Its corporeal and metaphysical impulses are confidently declared, but Gillespie and Kostanski have mostly vague notions of what to do within their pastiche framework. There's a glaring obviousness to the character relationships, so it becomes clear immediately which details we need to keep an eye on, and how they need to pay off. Our protagonist is the young deputy, Daniel (Aaron Poole), who brings a mysteriously injured young man to the hospital. The nurse attending the patient is none other than Daniel's estranged wife, Allison (Kathleen Munroe). The reason for their estrangement (their daughter's death) immediately becomes the topic of conversation. Which is convenient for Dr. Powell (Kenneth Walsh), who gets to reveal that he, too, lost a daughter once upon a time. Meanwhile in the waiting room there is a pregnant young woman. If you think you see the mechanical gears of a screenplay turning before your eyes, you are correct. Horror is so often the most abstract genre - the most impervious to logical reasoning - that it's kind of a waste of time (and purpose) to try and tie every theme and plot point together, screenplay handbook-style, the way The Void's script does. That's just one way (among many) the film never reaches that surreal subconscious level it's reaching for.
That so many filmmakers today still take cues from the horror of three or so decades ago is a testament to the impression those images - both the highbrow and the low - can make on people. There are plenty of nice movies from the same era that never inspired a single human being to want to make movies for a living. I am curious, though, as the video-store generations age up and out, where the concentrated sources of inspiration for future filmmakers are, or will be. Streaming services ostensibly replaced video stores and, in theory, have much greater capability to introduce films to new audiences than any Blockbuster ever did. The ironic caveat is that, as the entire library of still-existing movies has become theoretically accessible, attentions have been directed elsewhere. There's more of a focus than ever on recent cinema; Netflix's streaming catalog offers very little from prior to the 1990s. (This is a separate and larger issue, but based on data from sites that track these things, Netflix currently has four (4) movies from the 1920s, one (1) from the 1930s, and a grand total of 140 pre-1990 titles.) Will the aesthetics of prestige TV take the place of the kinds of genre films (not to mention international auteurs and the standardized American canon) that have shaped so many late 20th/early 21st Century directors? (Or, will would-be filmmakers 20 years from now gravitate more toward television than film?)

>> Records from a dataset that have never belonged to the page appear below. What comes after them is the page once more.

/-- EXCHANGE_SEND (R404): every XSEND that is due in this cycle. -/
def execExchangeSend (s : State) : Result :=
  match sendersNow s with
  | [] => notDue "EXCHANGE_SEND"
  | xs => .next (xs.foldl (sendOne xs) s)

/-! ## Copy commands -/

/-- Do the engines of a cluster act: the switch time of its fold has not come, nor is a restart still to come (R316, R413, R415)? -/
def enginesRun (s : State) (c : ClusterPos) : Bool :=
  !(s.folds.any fun f => f.dies.contains c.die && (f.restart.isSome || f.switchT.any fun t => decide (t ≤ (timeOf s).toNat)))

/-- An act of the engines of a cluster. -/
def ifEngines (s : State) (c : ClusterPos) (r : Option State) : Option State := if enginesRun s c then r else none

/-- COPY_COMMAND_RUN (R306): an engine of the cluster moves the elements of a command. -/
def execCopyCommandRun (c : ClusterPos) (s : State) : Result :=
  whenDue "COPY_COMMAND_RUN" (ifEngines s c (runFirst s c (runnable s c)))

/-- CPYQ_RESERVE (R313). -/
def execCpyqReserve (c : ClusterPos) (q : BitVec 2) (s : State) : Result :=
  whenDue "CPYQ_RESERVE" (ifEngines s c ((reserveDue s c q).map fun k => reserveSlot s c q k.1 k.2))

/-- COPY_COMPLETE (R310). -/
def execCopyComplete (c : ClusterPos) (s : State) : Result :=
  whenDue "COPY_COMPLETE" (ifEngines s c ((endedCmd s c).map fun k => finishCommand s c k.1 k.2))

/-! ## A core's first state, and stealing -/

/-- Zeroes the keys of a range, with its marks. -/
def zeroRange (s : State) (lo n : Nat) : State :=
  { s with mem := Memory.clear s.mem lo (lo + n), poison := s.poison.filter fun k => decide (k < lo) || decide (lo + n ≤ k) }

/-- SRSEED at strand start (R110). -/
def startSeed (lid : Word) (p : CorePos) : Word :=
  let v := (lid <<< 16) ^^^ coreIdOf p
  if v = 0 then 1 else v

/-- The state in which a strand or a thief's task starts on a core that is put in focus (R110, R215): its TCM keeps its bytes when the
core's previous strand or task was of the same VF, the instruction cache and the gate entries go when it was of another
launch (R111), and RSEQ goes on in a task (R293). -/
def startCore (s : State) (l : Launch) (p : CorePos) (occ : Occupancy) (idx : Vector Nat 6) : State :=
  let s0 := focusOn s p
  let c := s0.core
  let s1 := if c.holds.isSome && c.vf = l.vf then s0 else zeroRange s0 (tcmKey p) Config.tcmBytes
  let same := c.holds == some l.lid
  let r := Core.reset p
  { s1 with core := { r with
      occ := occ
      fold := l.fold
      vf := l.vf
      lid := l.lid
      holds := some l.lid
      idx := idx
      icache := if same then c.icache else []
      gates := if same then c.gates else []
      prefs := c.prefs
      q := { r.q with rseq := if occ = .task then c.q.rseq else r.q.rseq }
      mat := { r.mat with stat := if same then c.mat.stat else [] }
      regs := { r.regs with srseed := startSeed l.lid p, cycleBase := BitVec.ofNat 64 s.now }
      trap := { r.trap with gtbase := l.record.gtab, gtsize := l.record.gtcnt.extractLsb' 0 9 } } }

/-- Is the VF of a launch running, with no gang switch due, nor a restart still to come (R85, R412, R415)? -/
def vfRuns (s : State) (l : Launch) : Bool :=
  match foldAt s l.fold with
  | some f => f.running == some l.vf && f.restart.isNone && !(f.switchT.any fun t => decide (t ≤ (timeOf s).toNat))
  | none => false

/-- Is the strand in focus about to pop its deque: its JOIN or END reaches it in this cycle (R213)? -/
def ownerPops (s : State) : Bool :=
  let q := s.core.q
  mayWake s s.core && (killDue s).isNone && (boundaryTrap s false).isNone && q.queue.isEmpty && q.sb.isEmpty && q.remote.isEmpty &&
    (match s.core.sync.wait, (wordAtPc s (pcOf s)).map decodeWord with
     | some .join, _ => true
     | none, some (.ok .join) => true
     | none, some (.ok .endStrand) => true
     | _, _ => false)

/-- May a thief take the tail of a core's deque: it holds an entry, and the owner does not reach the last one in the same cycle (R213)? -/
def mayRob (s : State) (q : CorePos) : Bool :=
  match (coreAt s q).sync.deque with
  | [] => false
  | [_] => !ownerPops (focusOn s q)
  | _ => true

/-- The core whose deque an idle core steals from: the first in ring order with an entry (R214). -/
def robbed (s : State) (p : CorePos) : Option CorePos :=
  (((List.range 63).map fun k => ({ p with core := (p.core + k + 1) % 64 } : CorePos)).find? fun q =>
    coreEnabled s q && !(coreAt s q).sync.deque.isEmpty).filter (mayRob s)

/-- A theft by a core (R215): the tail entry of the victim's deque starts as a task, or retires below a killed frame (R220). A header
with the wrong DEPTH is contained under the fold policy, and the entry retires. -/
def theft (s : State) (l : Launch) (p v : CorePos) (e : DequeEntry) : State :=
  let vc := coreAt s v
  let s1 := setCoreAt s { vc with sync := { vc.sync with deque := vc.sync.deque.dropLast } }
  let s2 := startCore s1 l p .task e.idx
  if chainKilled treeFuel s2 l.vf e.parent then goIdle (dropEntry s2 e)
  else
    let s3 := acquire s2 allRegions 0
    let r := runTask s3 e 1 true
    match r.2 with
    | none => r.1
    | some t =>
      let s4 := reportFault (setPc s3 e.target) l.lid t.code t.tval e.target
      goIdle (dropEntry (foldPolicy s4 t.code t.tval e.target) e)

/-- Can an idle core take a strand or a task: it is enabled, and every frame in its TCM has retired (R200, log 17)? -/
def coreFree (s : State) (c : Core) : Bool := coreEnabled s c.pos && c.occ == .idle && c.regs.frames.isEmpty

/-- The strands of the launch that the core in focus may still start (R104). -/
def strandWaits (s : State) (l : Launch) (p : CorePos) : Bool :=
  l.phase == .placing && !l.killed && !l.killWaits.contains (.cluster p.cluster) && decide (startedOn l p < assigned s l p)

end Sys2Proof.Machine
end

Where am I going with this.
Oh yeah. The Void. And where it came from. Ultimately, I'm glad that filmmakers like Gillespie and Kostanski exist; I just wish they'd do a better job finding their own voice. Seems like every day I'm seeing a new horror movie riffing on Carpenter. Their inspirations being as obvious as they are, it simply got me wondering what budding cinephiles are discovering - and where - that will shape them later on. Personally I'm anxious to find out the answer, because low-budget horror desperately needs an injection of new blood, and new influences.